Return exactly the lines below, starting with the one that has "theorem valUnit_last (c0" and going on through the one that has "to R126) -/".

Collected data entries
↓

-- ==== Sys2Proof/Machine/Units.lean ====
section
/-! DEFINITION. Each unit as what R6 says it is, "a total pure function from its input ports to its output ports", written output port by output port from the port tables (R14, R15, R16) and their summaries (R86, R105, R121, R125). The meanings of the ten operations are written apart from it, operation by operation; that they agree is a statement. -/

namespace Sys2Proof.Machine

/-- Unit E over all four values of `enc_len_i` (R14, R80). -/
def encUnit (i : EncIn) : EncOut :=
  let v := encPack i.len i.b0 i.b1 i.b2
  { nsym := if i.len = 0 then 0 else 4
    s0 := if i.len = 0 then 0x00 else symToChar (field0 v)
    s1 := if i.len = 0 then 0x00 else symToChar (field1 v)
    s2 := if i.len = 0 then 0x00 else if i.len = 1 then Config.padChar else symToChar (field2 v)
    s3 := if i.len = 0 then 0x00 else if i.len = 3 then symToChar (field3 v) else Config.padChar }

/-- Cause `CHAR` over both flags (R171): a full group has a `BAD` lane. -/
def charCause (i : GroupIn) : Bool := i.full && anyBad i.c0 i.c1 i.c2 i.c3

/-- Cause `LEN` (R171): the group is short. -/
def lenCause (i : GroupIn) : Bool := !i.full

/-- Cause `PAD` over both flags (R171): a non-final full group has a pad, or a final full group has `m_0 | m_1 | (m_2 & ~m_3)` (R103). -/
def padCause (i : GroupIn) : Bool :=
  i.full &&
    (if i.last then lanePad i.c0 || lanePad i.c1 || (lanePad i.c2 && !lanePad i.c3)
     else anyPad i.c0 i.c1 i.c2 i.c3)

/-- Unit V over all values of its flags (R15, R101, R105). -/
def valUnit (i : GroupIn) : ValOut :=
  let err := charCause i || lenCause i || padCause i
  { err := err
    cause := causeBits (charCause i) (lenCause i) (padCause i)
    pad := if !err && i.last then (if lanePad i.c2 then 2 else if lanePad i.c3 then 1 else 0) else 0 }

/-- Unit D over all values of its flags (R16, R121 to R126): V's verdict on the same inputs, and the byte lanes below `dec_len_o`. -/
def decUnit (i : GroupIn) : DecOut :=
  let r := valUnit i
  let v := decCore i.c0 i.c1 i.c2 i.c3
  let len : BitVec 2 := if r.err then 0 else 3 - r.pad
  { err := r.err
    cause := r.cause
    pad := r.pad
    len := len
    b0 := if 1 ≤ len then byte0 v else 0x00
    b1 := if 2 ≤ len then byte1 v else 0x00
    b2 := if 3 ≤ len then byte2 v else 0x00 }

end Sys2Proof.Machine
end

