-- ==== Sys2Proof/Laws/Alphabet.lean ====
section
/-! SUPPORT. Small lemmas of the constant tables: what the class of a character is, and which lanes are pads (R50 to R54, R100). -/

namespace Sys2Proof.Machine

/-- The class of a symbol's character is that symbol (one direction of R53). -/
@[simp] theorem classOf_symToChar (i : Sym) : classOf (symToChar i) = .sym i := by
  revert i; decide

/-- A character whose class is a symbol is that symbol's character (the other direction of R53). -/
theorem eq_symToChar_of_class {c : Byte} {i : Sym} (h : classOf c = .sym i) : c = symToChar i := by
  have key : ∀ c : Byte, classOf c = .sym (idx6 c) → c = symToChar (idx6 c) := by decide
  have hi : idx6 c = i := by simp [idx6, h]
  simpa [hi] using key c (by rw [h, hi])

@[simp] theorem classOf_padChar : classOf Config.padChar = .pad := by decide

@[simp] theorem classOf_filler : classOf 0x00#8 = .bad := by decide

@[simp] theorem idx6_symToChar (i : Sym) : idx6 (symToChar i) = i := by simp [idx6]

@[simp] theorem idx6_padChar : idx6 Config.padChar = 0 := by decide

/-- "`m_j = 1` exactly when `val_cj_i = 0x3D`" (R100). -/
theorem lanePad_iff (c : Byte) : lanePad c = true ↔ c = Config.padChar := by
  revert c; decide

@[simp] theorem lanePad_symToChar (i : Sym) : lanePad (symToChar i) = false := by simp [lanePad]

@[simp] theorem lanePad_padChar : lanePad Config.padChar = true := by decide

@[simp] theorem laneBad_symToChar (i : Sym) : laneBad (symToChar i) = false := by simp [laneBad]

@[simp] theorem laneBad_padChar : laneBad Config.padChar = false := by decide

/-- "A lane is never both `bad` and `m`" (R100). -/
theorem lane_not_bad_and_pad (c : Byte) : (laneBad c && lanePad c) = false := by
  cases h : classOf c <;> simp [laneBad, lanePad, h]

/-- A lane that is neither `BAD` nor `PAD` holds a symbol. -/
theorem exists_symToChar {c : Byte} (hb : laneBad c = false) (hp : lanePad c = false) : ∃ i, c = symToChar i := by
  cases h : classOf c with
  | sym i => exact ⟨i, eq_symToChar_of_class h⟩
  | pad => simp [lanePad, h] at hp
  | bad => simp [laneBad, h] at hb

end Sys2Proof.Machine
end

↑
↓

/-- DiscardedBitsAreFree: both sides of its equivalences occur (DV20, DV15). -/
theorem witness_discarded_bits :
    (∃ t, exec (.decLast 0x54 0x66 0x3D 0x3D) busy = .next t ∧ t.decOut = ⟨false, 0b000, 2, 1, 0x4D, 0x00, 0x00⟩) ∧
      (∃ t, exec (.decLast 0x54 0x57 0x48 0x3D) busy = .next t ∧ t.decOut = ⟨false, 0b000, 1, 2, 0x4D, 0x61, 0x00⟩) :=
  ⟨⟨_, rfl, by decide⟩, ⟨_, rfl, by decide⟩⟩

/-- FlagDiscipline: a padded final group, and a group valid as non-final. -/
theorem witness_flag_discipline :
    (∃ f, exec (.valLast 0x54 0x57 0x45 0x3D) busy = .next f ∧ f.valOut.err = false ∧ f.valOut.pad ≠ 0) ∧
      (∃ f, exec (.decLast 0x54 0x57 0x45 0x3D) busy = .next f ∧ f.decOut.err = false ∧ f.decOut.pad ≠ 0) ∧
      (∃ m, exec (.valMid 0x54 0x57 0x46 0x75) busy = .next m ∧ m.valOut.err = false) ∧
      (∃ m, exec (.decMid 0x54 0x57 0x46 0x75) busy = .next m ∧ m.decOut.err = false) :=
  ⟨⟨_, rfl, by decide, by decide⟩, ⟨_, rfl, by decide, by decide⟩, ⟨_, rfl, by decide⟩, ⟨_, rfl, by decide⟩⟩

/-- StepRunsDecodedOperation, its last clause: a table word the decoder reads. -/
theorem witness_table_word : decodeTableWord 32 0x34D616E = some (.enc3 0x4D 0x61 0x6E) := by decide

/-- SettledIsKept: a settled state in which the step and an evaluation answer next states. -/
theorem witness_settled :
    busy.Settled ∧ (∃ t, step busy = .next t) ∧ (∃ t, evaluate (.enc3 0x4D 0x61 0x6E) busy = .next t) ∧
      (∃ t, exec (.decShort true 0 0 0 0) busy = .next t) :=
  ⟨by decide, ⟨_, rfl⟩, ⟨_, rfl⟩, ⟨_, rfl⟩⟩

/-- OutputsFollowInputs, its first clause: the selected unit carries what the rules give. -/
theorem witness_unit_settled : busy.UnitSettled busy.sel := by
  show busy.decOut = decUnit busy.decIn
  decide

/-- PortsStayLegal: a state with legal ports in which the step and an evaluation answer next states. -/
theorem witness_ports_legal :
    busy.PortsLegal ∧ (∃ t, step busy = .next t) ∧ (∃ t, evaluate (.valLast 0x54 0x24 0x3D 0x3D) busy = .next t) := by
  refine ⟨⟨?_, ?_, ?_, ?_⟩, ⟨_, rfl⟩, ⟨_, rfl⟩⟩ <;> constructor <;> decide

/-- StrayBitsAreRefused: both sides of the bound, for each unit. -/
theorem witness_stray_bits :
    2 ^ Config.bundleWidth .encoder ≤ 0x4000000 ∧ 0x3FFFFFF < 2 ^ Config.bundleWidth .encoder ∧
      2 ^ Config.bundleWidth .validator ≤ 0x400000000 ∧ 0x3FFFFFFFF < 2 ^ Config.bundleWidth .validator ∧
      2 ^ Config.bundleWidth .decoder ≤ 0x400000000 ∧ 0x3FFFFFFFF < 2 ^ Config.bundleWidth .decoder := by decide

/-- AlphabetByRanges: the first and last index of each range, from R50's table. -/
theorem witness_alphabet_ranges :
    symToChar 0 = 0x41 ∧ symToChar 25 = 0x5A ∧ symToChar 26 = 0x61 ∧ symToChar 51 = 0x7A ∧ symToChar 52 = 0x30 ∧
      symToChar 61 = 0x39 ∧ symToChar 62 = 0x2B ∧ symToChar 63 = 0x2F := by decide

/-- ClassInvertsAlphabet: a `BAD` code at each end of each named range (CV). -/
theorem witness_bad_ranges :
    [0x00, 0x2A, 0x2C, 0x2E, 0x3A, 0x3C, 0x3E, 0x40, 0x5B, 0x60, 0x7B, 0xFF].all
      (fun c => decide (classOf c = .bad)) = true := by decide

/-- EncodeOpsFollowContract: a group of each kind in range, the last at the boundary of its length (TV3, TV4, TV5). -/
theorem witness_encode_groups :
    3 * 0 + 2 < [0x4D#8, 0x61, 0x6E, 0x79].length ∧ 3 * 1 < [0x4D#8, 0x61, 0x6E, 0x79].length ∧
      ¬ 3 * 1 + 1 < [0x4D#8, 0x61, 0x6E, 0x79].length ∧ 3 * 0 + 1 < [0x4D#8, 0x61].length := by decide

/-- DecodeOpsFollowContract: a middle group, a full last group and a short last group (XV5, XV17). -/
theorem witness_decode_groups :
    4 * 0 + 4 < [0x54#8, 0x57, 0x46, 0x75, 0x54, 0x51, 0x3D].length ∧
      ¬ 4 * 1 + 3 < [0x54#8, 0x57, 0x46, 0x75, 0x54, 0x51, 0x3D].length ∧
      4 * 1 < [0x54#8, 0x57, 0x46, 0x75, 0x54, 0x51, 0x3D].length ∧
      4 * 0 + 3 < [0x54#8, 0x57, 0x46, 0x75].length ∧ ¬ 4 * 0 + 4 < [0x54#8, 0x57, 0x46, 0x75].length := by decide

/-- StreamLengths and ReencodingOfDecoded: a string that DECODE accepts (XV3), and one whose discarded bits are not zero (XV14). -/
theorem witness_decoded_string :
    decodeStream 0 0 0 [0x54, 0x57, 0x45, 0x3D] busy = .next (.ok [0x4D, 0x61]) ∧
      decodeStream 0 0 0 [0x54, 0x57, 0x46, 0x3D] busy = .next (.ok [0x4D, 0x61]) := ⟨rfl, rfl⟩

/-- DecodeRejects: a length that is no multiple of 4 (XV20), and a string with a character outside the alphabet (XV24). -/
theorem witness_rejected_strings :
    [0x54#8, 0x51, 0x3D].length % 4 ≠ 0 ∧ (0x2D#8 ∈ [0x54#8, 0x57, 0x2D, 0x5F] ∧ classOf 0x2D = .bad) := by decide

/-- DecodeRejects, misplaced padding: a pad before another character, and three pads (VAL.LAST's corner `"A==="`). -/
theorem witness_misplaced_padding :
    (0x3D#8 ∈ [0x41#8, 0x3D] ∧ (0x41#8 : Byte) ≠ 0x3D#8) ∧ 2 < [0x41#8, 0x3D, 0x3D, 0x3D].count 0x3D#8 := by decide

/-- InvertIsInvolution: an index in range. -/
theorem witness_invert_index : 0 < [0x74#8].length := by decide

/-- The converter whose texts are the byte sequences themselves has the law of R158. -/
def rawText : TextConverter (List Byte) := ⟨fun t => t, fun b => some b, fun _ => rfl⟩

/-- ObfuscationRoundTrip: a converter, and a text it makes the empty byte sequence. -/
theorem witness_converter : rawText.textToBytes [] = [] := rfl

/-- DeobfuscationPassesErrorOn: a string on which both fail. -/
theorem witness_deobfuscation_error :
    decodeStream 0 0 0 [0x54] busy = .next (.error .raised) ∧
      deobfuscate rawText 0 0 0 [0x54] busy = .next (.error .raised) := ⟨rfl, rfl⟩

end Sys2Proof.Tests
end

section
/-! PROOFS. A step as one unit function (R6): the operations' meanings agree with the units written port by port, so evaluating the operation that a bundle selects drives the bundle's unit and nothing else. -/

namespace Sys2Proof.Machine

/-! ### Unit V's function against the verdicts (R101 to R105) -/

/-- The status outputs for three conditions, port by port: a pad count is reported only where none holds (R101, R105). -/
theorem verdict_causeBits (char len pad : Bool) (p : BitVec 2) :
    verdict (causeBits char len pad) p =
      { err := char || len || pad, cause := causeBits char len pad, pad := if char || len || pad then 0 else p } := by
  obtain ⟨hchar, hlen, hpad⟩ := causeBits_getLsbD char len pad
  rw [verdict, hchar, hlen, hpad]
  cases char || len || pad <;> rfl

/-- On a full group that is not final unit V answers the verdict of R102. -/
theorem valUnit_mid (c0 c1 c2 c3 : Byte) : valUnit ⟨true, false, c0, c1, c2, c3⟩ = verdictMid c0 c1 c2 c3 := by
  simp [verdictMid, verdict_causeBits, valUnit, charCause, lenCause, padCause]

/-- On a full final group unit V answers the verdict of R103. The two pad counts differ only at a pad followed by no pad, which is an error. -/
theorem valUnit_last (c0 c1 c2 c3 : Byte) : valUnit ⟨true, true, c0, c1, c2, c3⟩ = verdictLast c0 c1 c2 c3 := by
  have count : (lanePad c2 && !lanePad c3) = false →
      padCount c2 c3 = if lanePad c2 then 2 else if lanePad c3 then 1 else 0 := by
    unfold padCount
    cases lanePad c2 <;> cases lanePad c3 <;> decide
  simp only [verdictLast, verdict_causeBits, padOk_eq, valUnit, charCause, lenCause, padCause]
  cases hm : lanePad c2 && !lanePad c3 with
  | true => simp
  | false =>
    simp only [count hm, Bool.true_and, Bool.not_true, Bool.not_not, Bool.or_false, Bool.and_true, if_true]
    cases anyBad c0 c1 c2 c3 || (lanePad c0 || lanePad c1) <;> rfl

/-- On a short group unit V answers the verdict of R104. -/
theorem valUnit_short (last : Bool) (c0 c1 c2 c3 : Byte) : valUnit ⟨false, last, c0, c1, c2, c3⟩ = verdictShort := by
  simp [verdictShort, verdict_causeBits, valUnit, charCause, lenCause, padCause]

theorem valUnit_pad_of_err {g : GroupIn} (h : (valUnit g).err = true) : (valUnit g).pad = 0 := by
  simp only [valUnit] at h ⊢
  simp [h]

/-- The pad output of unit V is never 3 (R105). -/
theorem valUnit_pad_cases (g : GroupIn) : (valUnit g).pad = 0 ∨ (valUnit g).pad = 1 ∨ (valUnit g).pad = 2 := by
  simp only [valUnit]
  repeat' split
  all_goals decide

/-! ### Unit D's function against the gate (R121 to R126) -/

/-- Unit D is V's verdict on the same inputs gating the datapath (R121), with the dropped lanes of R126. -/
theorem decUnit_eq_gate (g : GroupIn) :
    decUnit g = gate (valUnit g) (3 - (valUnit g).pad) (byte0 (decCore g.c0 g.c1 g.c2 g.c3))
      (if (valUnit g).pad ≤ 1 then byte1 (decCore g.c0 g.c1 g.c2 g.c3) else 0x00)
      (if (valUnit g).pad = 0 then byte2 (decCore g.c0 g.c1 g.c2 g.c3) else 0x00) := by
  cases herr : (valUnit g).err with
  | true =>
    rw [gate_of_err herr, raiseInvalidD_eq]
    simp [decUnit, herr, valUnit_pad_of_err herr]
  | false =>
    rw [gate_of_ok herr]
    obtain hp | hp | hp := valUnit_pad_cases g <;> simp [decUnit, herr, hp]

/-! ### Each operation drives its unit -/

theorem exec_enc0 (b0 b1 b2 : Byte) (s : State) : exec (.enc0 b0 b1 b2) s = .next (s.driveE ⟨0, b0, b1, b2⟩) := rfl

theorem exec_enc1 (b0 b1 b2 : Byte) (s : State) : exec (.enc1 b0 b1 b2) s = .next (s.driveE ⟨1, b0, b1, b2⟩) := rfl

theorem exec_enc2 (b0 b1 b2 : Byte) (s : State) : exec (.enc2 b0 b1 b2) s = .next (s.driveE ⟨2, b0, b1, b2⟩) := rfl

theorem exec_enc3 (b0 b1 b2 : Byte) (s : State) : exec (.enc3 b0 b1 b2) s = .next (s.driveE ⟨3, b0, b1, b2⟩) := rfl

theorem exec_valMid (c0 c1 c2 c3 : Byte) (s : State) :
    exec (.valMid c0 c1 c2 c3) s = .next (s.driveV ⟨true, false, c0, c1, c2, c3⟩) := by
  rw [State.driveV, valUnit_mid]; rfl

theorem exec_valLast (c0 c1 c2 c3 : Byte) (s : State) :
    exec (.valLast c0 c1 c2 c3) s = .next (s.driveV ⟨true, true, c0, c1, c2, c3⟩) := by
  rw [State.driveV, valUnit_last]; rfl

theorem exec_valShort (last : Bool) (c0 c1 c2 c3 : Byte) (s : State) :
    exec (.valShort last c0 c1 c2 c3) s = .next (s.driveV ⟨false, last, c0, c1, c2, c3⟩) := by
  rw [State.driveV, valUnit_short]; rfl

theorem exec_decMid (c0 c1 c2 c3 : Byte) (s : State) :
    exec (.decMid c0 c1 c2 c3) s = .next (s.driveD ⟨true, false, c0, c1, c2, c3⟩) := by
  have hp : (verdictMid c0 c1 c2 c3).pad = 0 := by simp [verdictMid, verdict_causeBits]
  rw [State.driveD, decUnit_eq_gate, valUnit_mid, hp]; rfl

↑

§ **Solution to this task**
theorem valUnit_last (c0 c1 c2 c3 : Byte) : valUnit ⟨true, true, c0, c1, c2, c3⟩ = verdictLast c0 c1 c2 c3 := by
  have count : (lanePad c2 && !lanePad c3) = false →
      padCount c2 c3 = if lanePad c2 then 2 else if lanePad c3 then 1 else 0 := by
    unfold padCount
    cases lanePad c2 <;> cases lanePad c3 <;> decide
  simp only [verdictLast, verdict_causeBits, padOk_eq, valUnit, charCause, lenCause, padCause]
  cases hm : lanePad c2 && !lanePad c3 with
  | true => simp
  | false =>
    simp only [count hm, Bool.true_and, Bool.not_true, Bool.not_not, Bool.or_false, Bool.and_true, if_true]
    cases anyBad c0 c1 c2 c3 || (lanePad c0 || lanePad c1) <;> rfl

/-- On a short group unit V answers the verdict of R104. -/
theorem valUnit_short (last : Bool) (c0 c1 c2 c3 : Byte) : valUnit ⟨false, last, c0, c1, c2, c3⟩ = verdictShort := by
  simp [verdictShort, verdict_causeBits, valUnit, charCause, lenCause, padCause]

theorem valUnit_pad_of_err {g : GroupIn} (h : (valUnit g).err = true) : (valUnit g).pad = 0 := by
  simp only [valUnit] at h ⊢
  simp [h]

/-- The pad output of unit V is never 3 (R105). -/
theorem valUnit_pad_cases (g : GroupIn) : (valUnit g).pad = 0 ∨ (valUnit g).pad = 1 ∨ (valUnit g).pad = 2 := by
  simp only [valUnit]
  repeat' split
  all_goals decide

/-! ### Unit D's function against the gate (R121 to R126) -/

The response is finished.